-- ==== Sys2Proof/Laws/Map.lean ====
section
/-! SUPPORT. Laws of the sparse tables and byte stores: what a read finds after a write, and that every
operation keeps the canonical form. -/

namespace Sys2Proof

variable {α : Type}

/-! ## Lookup -/

@[simp] theorem Table.find_nil (k : Nat) : Table.find ([] : Table α) k = none := rfl
@[simp] theorem Table.get_nil (d : α) (k : Nat) : Table.get d [] k = d := rfl

theorem Table.get_eq (d : α) (m : Table α) (k : Nat) : Table.get d m k = (Table.find m k).getD d := by
  unfold Table.get; cases Table.find m k <;> rfl

/-- A lookup after listing `v` at `k` finds `v` there and what was listed everywhere else. -/
theorem Table.find_set (m : Table α) (k j : Nat) (v : α) :
    Table.find (Table.set m k v) j = if j = k then some v else Table.find m j := by
  induction m with
  | nil => simp [Table.set, Table.find, eq_comm (a := j)]
  | cons e r ih =>
    by_cases lo : e.1 < k
    · by_cases here : e.1 = j
      · simp only [Table.set, if_pos lo, Table.find, if_pos here, if_neg (show j ≠ k by omega)]
      · simp [Table.set, Table.find, lo, here, ih]
    · by_cases h : j = k
      · simp [Table.set, Table.find, lo, h]
      · by_cases eq : e.1 = k <;> simp [Table.set, Table.find, lo, eq, h, Ne.symm h]

@[simp] theorem Table.find_set_same (m : Table α) (k : Nat) (v : α) : Table.find (Table.set m k v) k = some v := by
  simp [Table.find_set]

theorem Table.find_set_other (m : Table α) {k j : Nat} (v : α) (h : j ≠ k) :
    Table.find (Table.set m k v) j = Table.find m j := by simp [Table.find_set, h]

/-- A lookup after unlisting `k` finds nothing there and what was listed everywhere else. -/
theorem Table.find_del (m : Table α) (k j : Nat) :
    Table.find (Table.del m k) j = if j = k then none else Table.find m j := by
  unfold Table.del
  induction m with
  | nil => simp [Table.find]
  | cons e r ih =>
    by_cases gone : e.1 = k <;> by_cases here : e.1 = j <;> simp_all [Table.find]
    all_goals (try omega)

@[simp] theorem Table.find_del_same (m : Table α) (k : Nat) : Table.find (Table.del m k) k = none := by
  simp [Table.find_del]

theorem Table.find_del_other (m : Table α) {k j : Nat} (h : j ≠ k) : Table.find (Table.del m k) j = Table.find m j := by
  simp [Table.find_del, h]

/-- A read of the key written gives the value written, also where it is the default. -/
@[simp] theorem Table.get_put_same [DecidableEq α] (d : α) (m : Table α) (k : Nat) (v : α) :
    Table.get d (Table.put d m k v) k = v := by
  unfold Table.put; split <;> simp_all [Table.get_eq]

/-- A write leaves every other key alone. -/
theorem Table.get_put_other [DecidableEq α] (d : α) (m : Table α) {k j : Nat} (v : α) (h : j ≠ k) :
    Table.get d (Table.put d m k v) j = Table.get d m j := by
  unfold Table.put; split <;> simp [Table.get_eq, Table.find_set_other, Table.find_del_other, h]

/-! ## The canonical form -/

theorem Table.risingFrom_cons (k : Nat) (e : Nat × α) (r : Table α) :
    Table.risingFrom k (e :: r) = true ↔ k < e.1 ∧ Table.risingFrom e.1 r = true := by simp [Table.risingFrom]

theorem Table.risingFrom_mono {k j : Nat} (m : Table α) (h : j ≤ k) (hm : Table.risingFrom k m = true) :
    Table.risingFrom j m = true := by
  cases m with
  | nil => rfl
  | cons e r =>
    rw [Table.risingFrom_cons] at hm ⊢
    exact ⟨Nat.lt_of_le_of_lt h hm.1, hm.2⟩

/-- Keys above `j` stay above `j`, in rising order. -/
theorem Table.risingFrom_set (m : Table α) {j k : Nat} (v : α) (hj : j < k) (hm : Table.risingFrom j m = true) :
    Table.risingFrom j (Table.set m k v) = true := by
  induction m generalizing j with
  | nil => simp [Table.set, Table.risingFrom, hj]
  | cons e r ih =>
    rw [Table.risingFrom_cons] at hm
    by_cases lo : e.1 < k
    · simpa [Table.set, lo, Table.risingFrom_cons, hm.1] using ih lo hm.2
    · by_cases eq : e.1 = k
      · simpa [Table.set, eq, Table.risingFrom_cons, hj] using eq ▸ hm.2
      · simpa [Table.set, lo, eq, Table.risingFrom_cons, hj, hm.2] using (by omega : k < e.1)

theorem Table.rising_set (m : Table α) (k : Nat) (v : α) (hm : Table.rising m = true) :
    Table.rising (Table.set m k v) = true := by
  cases m with
  | nil => rfl
  | cons e r =>
    by_cases lo : e.1 < k
    · simpa [Table.set, lo, Table.rising] using Table.risingFrom_set r v lo hm
    · by_cases eq : e.1 = k
      · simpa [Table.set, eq, Table.rising] using eq ▸ hm
      · have up : k < e.1 := by omega
        simpa [Table.set, lo, eq, Table.rising, Table.risingFrom_cons, up] using hm

theorem Table.risingFrom_filter (m : Table α) (p : Nat × α → Bool) {j : Nat} (hm : Table.risingFrom j m = true) :
    Table.risingFrom j (m.filter p) = true := by
  induction m generalizing j with
  | nil => rfl
  | cons e r ih =>
    rw [Table.risingFrom_cons] at hm
    cases kept : p e with
    | true => rw [List.filter_cons_of_pos kept, Table.risingFrom_cons]; exact ⟨hm.1, ih hm.2⟩
    | false =>
      rw [List.filter_cons_of_neg (by simp [kept])]
      exact Table.risingFrom_mono _ (Nat.le_of_lt hm.1) (ih hm.2)

theorem Table.rising_of_from {j : Nat} {m : Table α} (h : Table.risingFrom j m = true) : Table.rising m = true := by
  cases m with
  | nil => rfl
  | cons e r => exact ((Table.risingFrom_cons j e r).mp h).2

theorem Table.rising_filter (m : Table α) (p : Nat × α → Bool) (hm : Table.rising m = true) :
    Table.rising (m.filter p) = true := by
  cases m with
  | nil => rfl
  | cons e r =>
    have tail := Table.risingFrom_filter r p hm
    cases kept : p e with
    | true => rw [List.filter_cons_of_pos kept]; exact tail
    | false => rw [List.filter_cons_of_neg (by simp [kept])]; exact Table.rising_of_from tail

/-- An entry after a write is the one written, or was listed before. -/
theorem Table.mem_set (m : Table α) (k : Nat) (v : α) (e : Nat × α) (h : e ∈ Table.set m k v) :
    e = (k, v) ∨ e ∈ m := by
  induction m with
  | nil => simpa [Table.set] using h
  | cons a r ih =>
    by_cases lo : a.1 < k
    · rcases (by simpa [Table.set, lo] using h : e = a ∨ e ∈ Table.set r k v) with old | tail
      · exact .inr (by simp [old])
      · exact (ih tail).imp_right (List.mem_cons_of_mem a)
    · by_cases eq : a.1 = k
      · exact (by simpa [Table.set, eq] using h : e = (k, v) ∨ e ∈ r).imp_right (List.mem_cons_of_mem a)
      · simpa [Table.set, lo, eq] using h

/-- Every write keeps the canonical form. -/
theorem Table.wf_put [DecidableEq α] (d : α) (m : Table α) (k : Nat) (v : α) (hm : Table.wf d m = true) :
    Table.wf d (Table.put d m k v) = true := by
  simp only [Table.wf, Bool.and_eq_true, List.all_eq_true, decide_eq_true_eq] at hm ⊢
  unfold Table.put
  split
  · exact ⟨Table.rising_filter m _ hm.1, fun e he => hm.2 e ((List.mem_filter.mp he).1)⟩
  · refine ⟨Table.rising_set m k v hm.1, fun e he => ?_⟩
    rcases Table.mem_set m k v e he with h | h
    · subst h; assumption
    · exact hm.2 e h

/-- Dropping entries keeps it. -/
theorem Table.wf_filter [DecidableEq α] (d : α) (m : Table α) (p : Nat × α → Bool) (hm : Table.wf d m = true) :
    Table.wf d (m.filter p) = true := by
  simp only [Table.wf, Bool.and_eq_true, List.all_eq_true, decide_eq_true_eq] at hm ⊢
  exact ⟨Table.rising_filter m p hm.1, fun e he => hm.2 e ((List.mem_filter.mp he).1)⟩

/-! ## Byte stores -/

@[simp] theorem Store.byte_setByte_same (m : Table Byte) (a : Nat) (b : Byte) : Store.byte (Store.setByte m a b) a = b := by
  simp [Store.byte, Store.setByte]

theorem Store.byte_setByte_other (m : Table Byte) {a j : Nat} (b : Byte) (h : j ≠ a) :
    Store.byte (Store.setByte m a b) j = Store.byte m j := Table.get_put_other 0 m b h

/-- A write of a run leaves the bytes outside it alone. -/
theorem Store.byte_write_other (m : Table Byte) (a : Nat) (bs : Bytes) {j : Nat} (h : j < a ∨ a + bs.length ≤ j) :
    Store.byte (Store.write m a bs) j = Store.byte m j := by
  induction bs generalizing m a with
  | nil => rfl
  | cons b r ih =>
    simp only [List.length_cons] at h
    rw [Store.write, ih (Store.setByte m a b) (a + 1) (by omega)]
    exact Store.byte_setByte_other m b (by omega)

/-- A read within a written run gives the byte written. -/
theorem Store.byte_write_same (m : Table Byte) (a : Nat) (bs : Bytes) (i : Nat) (h : i < bs.length) :
    Store.byte (Store.write m a bs) (a + i) = bs.getD i 0 := by
  induction bs generalizing m a i with
  | nil => simp at h
  | cons b r ih =>
    cases i with
    | zero => rw [Store.write, Store.byte_write_other _ _ _ (by omega)]; simp
    | succ i =>
      have := ih (Store.setByte m a b) (a + 1) i (by simpa using h)
      rw [Store.write, show a + (i + 1) = a + 1 + i by omega, this]; simp

theorem Store.wf_write (m : Table Byte) (a : Nat) (bs : Bytes) (hm : Table.wf 0 m = true) :
    Table.wf 0 (Store.write m a bs) = true := by
  induction bs generalizing m a with
  | nil => exact hm
  | cons b r ih => exact ih (Store.setByte m a b) (a + 1) (Table.wf_put 0 m a b hm)

theorem Store.wf_clear (m : Table Byte) (a n : Nat) (hm : Table.wf 0 m = true) :
    Table.wf 0 (Store.clear m a n) = true := Table.wf_filter 0 m _ hm

end Sys2Proof
end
■ ■ ■ ■ ■
**DIRECTIONS**
Word for word, restate the data above from its first line down to and including the line with "theorem Table.find_set (m".

**TASK RESULT**
-- ==== Sys2Proof/Laws/Map.lean ====
section
/-! SUPPORT. Laws of the sparse tables and byte stores: what a read finds after a write, and that every
operation keeps the canonical form. -/

namespace Sys2Proof

variable {α : Type}

/-! ## Lookup -/

@[simp] theorem Table.find_nil (k : Nat) : Table.find ([] : Table α) k = none := rfl
@[simp] theorem Table.get_nil (d : α) (k : Nat) : Table.get d [] k = d := rfl

theorem Table.get_eq (d : α) (m : Table α) (k : Nat) : Table.get d m k = (Table.find m k).getD d := by
  unfold Table.get; cases Table.find m k <;> rfl

/-- A lookup after listing `v` at `k` finds `v` there and what was listed everywhere else. -/
theorem Table.find_set (m : Table α) (k j : Nat) (v : α) :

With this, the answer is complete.